Korpos graphical abstract

Éva Korpos, Nadir Kadri, Sophie Loismann, Clais R. Findeisen, Frank Arfuso, George W. Burke III, Sarah J. Richardson, Noel G. Morgan, Marika Bogdani, Alberto Pugliese, Lydia Sorokin

Tertiary lymphoid organs (TLOs) show structural and functional similarities to secondary lymphoid organs. They form in non-lymphoid tissues to generate local immune responses during chronic infection, autoimmunity and cancer. In this issue, Korpos et al ( show the presence of TLOs in the pancreas of individuals with ongoing islet autoimmunity in three distinct clinical settings of type 1 diabetes: (1) at risk of diabetes (autoantibody positive); (2) at/after diagnosis; and (3) in the transplanted pancreas with recurrent diabetes.
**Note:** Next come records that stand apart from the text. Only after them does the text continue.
-- ==== Sys2Proof/Syntax.lean ====
section
/-!
DEFINITION. The twelve operations of the block, one constructor a row of spec/opcode_table.json.
-/

namespace Sys2Proof

/-- An operation with its operand (30_encoding.md R84). The operands have exactly the types the document gives them
(R83): `bit: bool`, `v: 8-bit`, `v: 64-bit`, `address: 64-bit`. -/
inductive Instr where
  /-- RESET, `resetPulse()` (40_signal_primitives.md R110). -/
  | reset
  /-- WBIT, `writeBit(bit)` (40_signal_primitives.md R120). -/
  | wbit (bit : Bool)
  /-- RBIT, `readBit()` (40_signal_primitives.md R128). -/
  | rbit
  /-- WBYTE, `writeByte(v)` (41_framing.md R140). -/
  | wbyte (v : Byte)
  /-- RBYTE, `readByte()` (41_framing.md R142). -/
  | rbyte
  /-- WWORD, `writeWord(v)` (41_framing.md R141). -/
  | wword (v : Word)
  /-- RWORD, `readWord()` (41_framing.md R143). -/
  | rword
  /-- SELECT, `select(address)` (42_device_protocol.md R160). -/
  | select (address : Word)
  /-- SKIP, `skip()` (42_device_protocol.md R161). -/
  | skip
  /-- SRST, `resetSearchState()` (43_search.md R170). -/
  | srst
  /-- SEARCH, `searchOne()` (43_search.md R171). -/
  | search
  /-- ENUM, `enumerateAll()` (43_search.md R190). -/
  | enum
deriving DecidableEq, Repr

/-- The mnemonic of an operation (30_encoding.md R84, R91). -/
def Instr.mnemonic : Instr → String
  | .reset => "RESET"
  | .wbit _ => "WBIT"
  | .rbit => "RBIT"
  | .wbyte _ => "WBYTE"
  | .rbyte => "RBYTE"
  | .wword _ => "WWORD"
  | .rword => "RWORD"
  | .select _ => "SELECT"
  | .skip => "SKIP"
  | .srst => "SRST"
  | .search => "SEARCH"
  | .enum => "ENUM"

/-- The four command-word formats (30_encoding.md R81). -/
inductive Format where
  | z | b | y | w
deriving DecidableEq, Repr

/-- How many low bits of `arg` a format uses (30_encoding.md R81). -/
def Format.operandBits : Format → Nat
  | .z => 0
  | .b => 1
  | .y => 8
  | .w => 64

/-- The format of an operation (30_encoding.md R81). -/
def Instr.format : Instr → Format
  | .reset => .z
  | .wbit _ => .b
  | .rbit => .z
  | .wbyte _ => .y
  | .rbyte => .z
  | .wword _ => .w
  | .rword => .z
  | .select _ => .w
  | .skip => .z
  | .srst => .z
  | .search => .z
  | .enum => .z

end Sys2Proof
end

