-- ==== Sys2Proof/Machine/Operands.lean ====
section
/-!
DEFINITION. The values inside an operation: bit and byte order on the line, the accumulators, the results
(20_memory.md R52, R53; 41_framing.md R145; 43_search.md R176, R188; 30_encoding.md R92).
-/

namespace Sys2Proof.Machine

/-- `v[n] <- b`, by shift and mask on the logical integer (41_framing.md R145; 43_search.md R188). -/
def setBit (v : Word) (n : Nat) (b : Bool) : Word :=
  (v &&& ~~~(1#64 <<< n)) ||| ((BitVec.ofBool b).setWidth 64 <<< n)

/-- Byte 0 of a word (00_scope.md R17). -/
def lowByte (v : Word) : Byte := v.extractLsb' 0 8

/-- `zext_64` of a byte (30_encoding.md R92). -/
def ofByte (v : Byte) : Word := v.setWidth 64

/-- `zext_64` of a Boolean (00_scope.md R17; 30_encoding.md R92). -/
def ofBit (b : Bool) : Word := (BitVec.ofBool b).setWidth 64

/-- The values of a 3-bit counter in the order a loop takes them, 0 to 7 (10_state.md R29). -/
def counter : List (BitVec 3) := [0#3, 1#3, 2#3, 3#3, 4#3, 5#3, 6#3, 7#3]

/-- The bit of `sh` that the counters point at: bit `k` of byte `j`, which is bit `8j + k` (00_scope.md R17). -/
def Transient.shIndex (t : Transient) : Nat := 8 * t.j.toNat + t.k.toNat

/-- The bit to shift out next. -/
def State.shBit (s : State) : Bool := s.tr.sh.getLsbD s.tr.shIndex

/-- Put a bit into the accumulator, where the counters point. -/
def State.putShBit (b : Bool) (s : State) : State :=
  { s with tr := { s.tr with sh := setBit s.tr.sh s.tr.shIndex b } }

/-- Load `sh` and clear the counters, before a byte or a word goes out or comes in. -/
def State.loadSh (v : Word) (s : State) : State :=
  { s with tr := { s.tr with sh := v, j := 0#3, k := 0#3 } }

/-- `k <- v`. -/
def State.setK (v : BitVec 3) (s : State) : State := { s with tr := { s.tr with k := v } }

/-- `j <- v`. -/
def State.setJ (v : BitVec 3) (s : State) : State := { s with tr := { s.tr with j := v } }

/-- `p <- v`. -/
def State.setP (v : BitVec 7) (s : State) : State := { s with tr := { s.tr with p := v } }

/-- `last_zero <- v`. -/
def State.setLastZero (v : BitVec 7) (s : State) : State := { s with tr := { s.tr with lastZero := v } }

/-- The address bit of search position `p`, which is bit `p − 1` (43_search.md R176). -/
def State.addrIndex (s : State) : Nat := s.tr.p.toNat - 1

/-- `ADDR[p-1] <- d` (43_search.md R182). -/
def State.setAddrBit (d : Bool) (s : State) : State := { s with addr := setBit s.addr s.addrIndex d }

end Sys2Proof.Machine
end

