-- ==== Sys2Proof/Machine/Search.lean ====
section
/-!
DEFINITION. The ROM search state machine: SRST, SEARCH, ENUM (43_search.md).
-/

namespace Sys2Proof.Machine

/-- SRST (43_search.md R170). -/
def execSrst (s : State) : Host.Outcome State Fault Refusal :=
  .next (s.start.resetSearchState.complete 0#64)

/-- A position of a pass whose pair is not `(1, 1)`: the branch `d` is recorded if it is the 0 branch of a discrepancy, put into
`ADDR`, and written back (43_search.md R182, R183). -/
def State.takeBranch (discrepancy d : Bool) (s : State) : State :=
  let q := if discrepancy && !d then s.setLastZero s.tr.p else s
  let q := (q.setAddrBit d).slotWrite d
  q.setP (q.tr.p + 1#7)

/-- The body of the loop of step 4 (43_search.md R177 to R183): false where it leaves the loop. -/
def State.searchPosition (s : State) : Bool × State :=
  let i := s.slotRead
  let c := i.2.slotRead
  match i.1, c.1 with
  | true, true => (false, c.2)
  | true, false => (true, c.2.takeBranch false true)
  | false, true => (true, c.2.takeBranch false false)
  | false, false => (true, c.2.takeBranch true c.2.discrepancyBranch)

/-- The loop of step 4, `n` more positions (43_search.md R176): false if it was left early. -/
def State.searchLoop : Nat → State → Bool × State
  | 0, s => (true, s)
  | n + 1, s =>
    let r := s.searchPosition
    match r.1 with
    | false => (false, r.2)
    | true => State.searchLoop n r.2

/-- A failing exit: the search state is cleared, the result is 0 (43_search.md R186). -/
def State.failPass (s : State) : Word × State := (0#64, s.resetSearchState)

/-- Steps 5 to 7 (43_search.md R184 to R187). -/
def State.finishPass (s : State) : Word × State :=
  let q := s.commitPass
  if q.addressValid then (q.addr, q) else q.failPass

/-- Steps 3 to 7 (43_search.md R175 to R187), after a reset slot that found a device. -/
def State.traverse (s : State) : Word × State :=
  let q := ((s.writeByte Config.romSearch).setLastZero 0#7).setP 1#7
  let r := State.searchLoop 64 q
  match r.1 with
  | true => r.2.finishPass
  | false => r.2.failPass

/-- `SearchOne()` (43_search.md R171). -/
def State.searchOne (s : State) : Word × State :=
  match s.ldf with
  | true => (0#64, s)
  | false =>
    let r := s.resetPulse
    match r.1 with
    | true => r.2.traverse
    | false => r.2.failPass

/-- SEARCH (43_search.md R171). -/
def execSearch (s : State) : Host.Outcome State Fault Refusal :=
  .next (let r := s.start.searchOne; r.2.complete r.1)

/-- One round of ENUM's loop (43_search.md R190; 30_encoding.md R94): a pass, then the beat of the address found, or the closing
beat. The block stays busy after the first and becomes idle after the second. -/
def State.enumRound (s : State) : State :=
  let r := s.searchOne
  if r.1 = 0#64 then r.2.complete 0#64 else r.2.respond r.1 false

/-- ENUM (43_search.md R190): the search state is cleared and the first round of the loop is run. The loop has no bound
(R196), so each further round is a step of its own, taken while the block is busy (log 9). -/
def execEnum (s : State) : Host.Outcome State Fault Refusal :=
  .next s.start.resetSearchState.enumRound

end Sys2Proof.Machine
end

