-- ==== Sys2Proof/Machine/Primitives.lean ====
section
/-!
DEFINITION. The signal primitives: RESET, WBIT, RBIT (40_signal_primitives.md).
-/

namespace Sys2Proof.Machine

/-- RESET (40_signal_primitives.md R110). -/
def execReset (s : State) : Host.Outcome State Fault Refusal :=
  .next (let r := s.start.resetPulse; r.2.complete (ofBit r.1))

/-- WBIT (40_signal_primitives.md R120). -/
def execWbit (bit : Bool) (s : State) : Host.Outcome State Fault Refusal :=
  .next ((s.start.slotWrite bit).complete 0#64)

/-- RBIT (40_signal_primitives.md R128). -/
def execRbit (s : State) : Host.Outcome State Fault Refusal :=
  .next (let r := s.start.slotRead; r.2.complete (ofBit r.1))

end Sys2Proof.Machine
end

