-- ==== Sys2Proof/Laws/Devices.lean ====
section
/-!
SUPPORT. A pass of the search against `Dev(S)`: which code it finds, and which `LD` it leaves (43_search.md R176 to R184, R192).
-/

namespace Sys2Proof.Machine

open SlotLevel (View branch)

/-! ### Codes -/

/-- Two codes agree below bit `n`. -/
def Agree (n : Nat) (a b : Word) : Prop := ∀ m, m < n → a.getLsbD m = b.getLsbD m

theorem Agree.symm {n : Nat} {a b : Word} (h : Agree n a b) : Agree n b a := fun m hm => (h m hm).symm

theorem Agree.trans {n : Nat} {a b c : Word} (h : Agree n a b) (g : Agree n b c) : Agree n a c :=
  fun m hm => (h m hm).trans (g m hm)

theorem Agree.mono {n k : Nat} {a b : Word} (h : Agree n a b) (hk : k ≤ n) : Agree k a b := fun m hm => h m (by omega)

theorem Agree.succ {n : Nat} {a b : Word} (h : Agree n a b) (hb : a.getLsbD n = b.getLsbD n) : Agree (n + 1) a b := by
  intro m hm
  rcases Nat.lt_succ_iff_lt_or_eq.1 hm with hm | rfl
  · exact h m hm
  · exact hb

theorem Agree.eq {a b : Word} (h : Agree 64 a b) : a = b := BitVec.eq_of_getLsbD_eq fun i hi => h i hi

/-- Two different codes differ at a first bit. -/
theorem first_difference {a b : Word} (h : a ≠ b) : ∃ n, n < 64 ∧ Agree n a b ∧ a.getLsbD n ≠ b.getLsbD n := by
  by_contra hc
  have hc : ∀ n, n < 64 → Agree n a b → a.getLsbD n = b.getLsbD n := by
    intro n h1 h2
    by_contra h3
    exact hc ⟨n, h1, h2, h3⟩
  have : ∀ n, n ≤ 64 → Agree n a b := by
    intro n
    induction n with
    | zero => intro _ m hm; omega
    | succ n ih => intro hn; exact (ih (by omega)).succ (hc n (by omega) (ih (by omega)))
  exact h (this 64 (Nat.le_refl _)).eq

/-- At bit `m` of `b` the 0 branch was taken and a code of the line lies on the 1 branch. -/
def Fork (roms : List Word) (b : Word) (m : Nat) : Prop :=
  b.getLsbD m = false ∧ ∃ r ∈ roms, Agree m r b ∧ r.getLsbD m = true

/-- At bit `m` of `b` the 1 branch was taken and a code of the line lies on the 0 branch. -/
def Passed (roms : List Word) (b : Word) (m : Nat) : Prop :=
  b.getLsbD m = true ∧ ∃ r ∈ roms, Agree m r b ∧ r.getLsbD m = false

/-- `lz` is the last position from bit `i` on at which a code branches off, or `z` if there is none. -/
def LastFork (roms : List Word) (b : Word) (i z lz : Nat) : Prop :=
  (lz = z ∧ ∀ m, i ≤ m → m < 64 → ¬ Fork roms b m) ∨
  (∃ n, i ≤ n ∧ n < 64 ∧ lz = n + 1 ∧ Fork roms b n ∧ ∀ m, n < m → m < 64 → ¬ Fork roms b m)

/-! ### The line in a pass -/

open Classical in
/-- The devices in a pass at bit `i`: those that agree with the address so far take part. -/
noncomputable def searchEnv (roms : List Word) (i : Nat) (addr : Word) (ph : SearchPhase) : Env :=
  .dev (roms.map fun r => ⟨r, if Agree i r addr then .srch i ph else .idle⟩)

/-- Where every device takes part from the start. -/
theorem searchEnv_zero (roms : List Word) (addr : Word) :
    searchEnv roms 0 addr .bit = .dev (roms.map fun r => ⟨r, .srch 0 .bit⟩) := by
  have : ∀ r, Agree 0 r addr := fun r m hm => by omega
  simp [searchEnv, this]

/-- The bit read first: 1 when every device taking part has 1 (20_memory.md R67). -/
theorem searchEnv_read_bit (roms : List Word) (i : Nat) (addr : Word) :
    ((searchEnv roms i addr .bit).readAnswer = true ↔ ∀ r ∈ roms, Agree i r addr → r.getLsbD i = true) ∧
    (searchEnv roms i addr .bit).afterRead = searchEnv roms i addr .cmp := by
  constructor
  · simp only [searchEnv, Env.readAnswer, List.all_map, List.all_eq_true, Function.comp]
    refine forall_congr' fun r => forall_congr' fun _ => ?_
    by_cases h : Agree i r addr <;> simp [h, Device.putBit]
  · simp only [searchEnv, Env.afterRead, List.map_map]
    congr 1
    apply List.map_congr_left
    intro r _
    by_cases h : Agree i r addr <;> simp [h, Device.afterRead]

/-- The bit read second: 1 when every device taking part has 0. -/
theorem searchEnv_read_cmp (roms : List Word) (i : Nat) (addr : Word) :
    ((searchEnv roms i addr .cmp).readAnswer = true ↔ ∀ r ∈ roms, Agree i r addr → r.getLsbD i = false) ∧
    (searchEnv roms i addr .cmp).afterRead = searchEnv roms i addr .dir := by
  constructor
  · simp only [searchEnv, Env.readAnswer, List.all_map, List.all_eq_true, Function.comp]
    refine forall_congr' fun r => forall_congr' fun _ => ?_
    by_cases h : Agree i r addr <;> simp [h, Device.putBit]
  · simp only [searchEnv, Env.afterRead, List.map_map]
    congr 1
    apply List.map_congr_left
    intro r _
    by_cases h : Agree i r addr <;> simp [h, Device.afterRead]

/-- The bits of an address with bit `i` set to `d`. -/
theorem agree_setBit {i : Nat} (hi : i < 64) (addr r : Word) (d : Bool) :
    Agree (i + 1) r (setBit addr i d) ↔ Agree i r addr ∧ r.getLsbD i = d := by
  constructor
  · intro h
    refine ⟨fun m hm => ?_, ?_⟩
    · rw [h m (by omega), setBit_getLsbD _ _ _ _ hi (by omega), if_neg (by omega)]
    · rw [h i (by omega), setBit_getLsbD _ _ _ _ hi hi, if_pos rfl]
  · rintro ⟨h1, h2⟩ m hm
    rw [setBit_getLsbD _ _ _ _ hi (by omega)]
    split
    · next he => rw [he]; exact h2
    · exact h1 m (by omega)

/-- The write slot of a position: those that agree with it stay in the pass (20_memory.md R66). -/
theorem searchEnv_write (roms : List Word) (i : Nat) (hi : i < 64) (addr : Word) (d : Bool) :
    (i < 63 → (searchEnv roms i addr .dir).afterWrite d = searchEnv roms (i + 1) (setBit addr i d) .bit) ∧
    devicesOf roms ((searchEnv roms i addr .dir).afterWrite d) := by
  constructor
  · intro h63
    simp only [searchEnv, Env.afterWrite, List.map_map]
    congr 1
    apply List.map_congr_left
    intro r _
    by_cases h : Agree i r addr
    · by_cases hd : r.getLsbD i = d
      · simp [h, hd, agree_setBit hi, Device.afterWrite, h63]
      · simp [h, hd, agree_setBit hi, Device.afterWrite, Ne.symm hd]
    · simp [h, agree_setBit hi, Device.afterWrite]
  · refine ⟨_, rfl, ?_⟩
    rw [List.map_map, List.map_map]
    conv_rhs => rw [← List.map_id roms]
    apply List.map_congr_left
    intro r _
    by_cases h : Agree i r addr
    · by_cases hd : r.getLsbD i = d
      · by_cases h63 : i < 63 <;> simp [h, hd, Device.afterWrite, h63]
      · simp [h, Device.afterWrite, Ne.symm hd]
    · simp [h, Device.afterWrite]

/-! ### The loop -/

/-- What the loop finds from bit `i` on: a code of the line that agrees with the address so far and takes the branches of
43_search.md R180 and R181, with the last position of R183. -/
structure PassFound (roms : List Word) (i : Nat) (lastZero : Nat) (v : View) (r : Option Nat × View) : Prop where
  kept : r.2.ld = v.ld ∧ r.2.ldf = v.ldf ∧ r.2.diags = v.diags ∧ r.2.rsp = v.rsp
  devices : devicesOf roms r.2.env
  mem : r.2.addr ∈ roms
  agree : Agree i r.2.addr v.addr
  fork : ∀ m, i ≤ m → m < 64 → Fork roms r.2.addr m → (m + 1 < v.ld ∧ v.addr.getLsbD m = false) ∨ v.ld < m + 1
  passed : ∀ m, i ≤ m → m < 64 → Passed roms r.2.addr m → (m + 1 < v.ld ∧ v.addr.getLsbD m = true) ∨ m + 1 = v.ld
  lastZero : ∃ lz, r.1 = some lz ∧ LastFork roms r.2.addr i lastZero lz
The authors report that pancreatic TLOs in humans with type 1 diabetes and mouse models of type 1 diabetes are structurally and molecularly similar, exhibiting high endothelial venule formation, a biochemically similar reticular fibre network, fibroblastic reticular cells and T and B cells. TLOs were mostly associated with insulin-positive islets containing immune cell aggregates. Based on these findings, the authors suggest that TLOs are potential sites of autoreactive effector T cell generation in islet autoimmunity and may contribute to the progression of disease.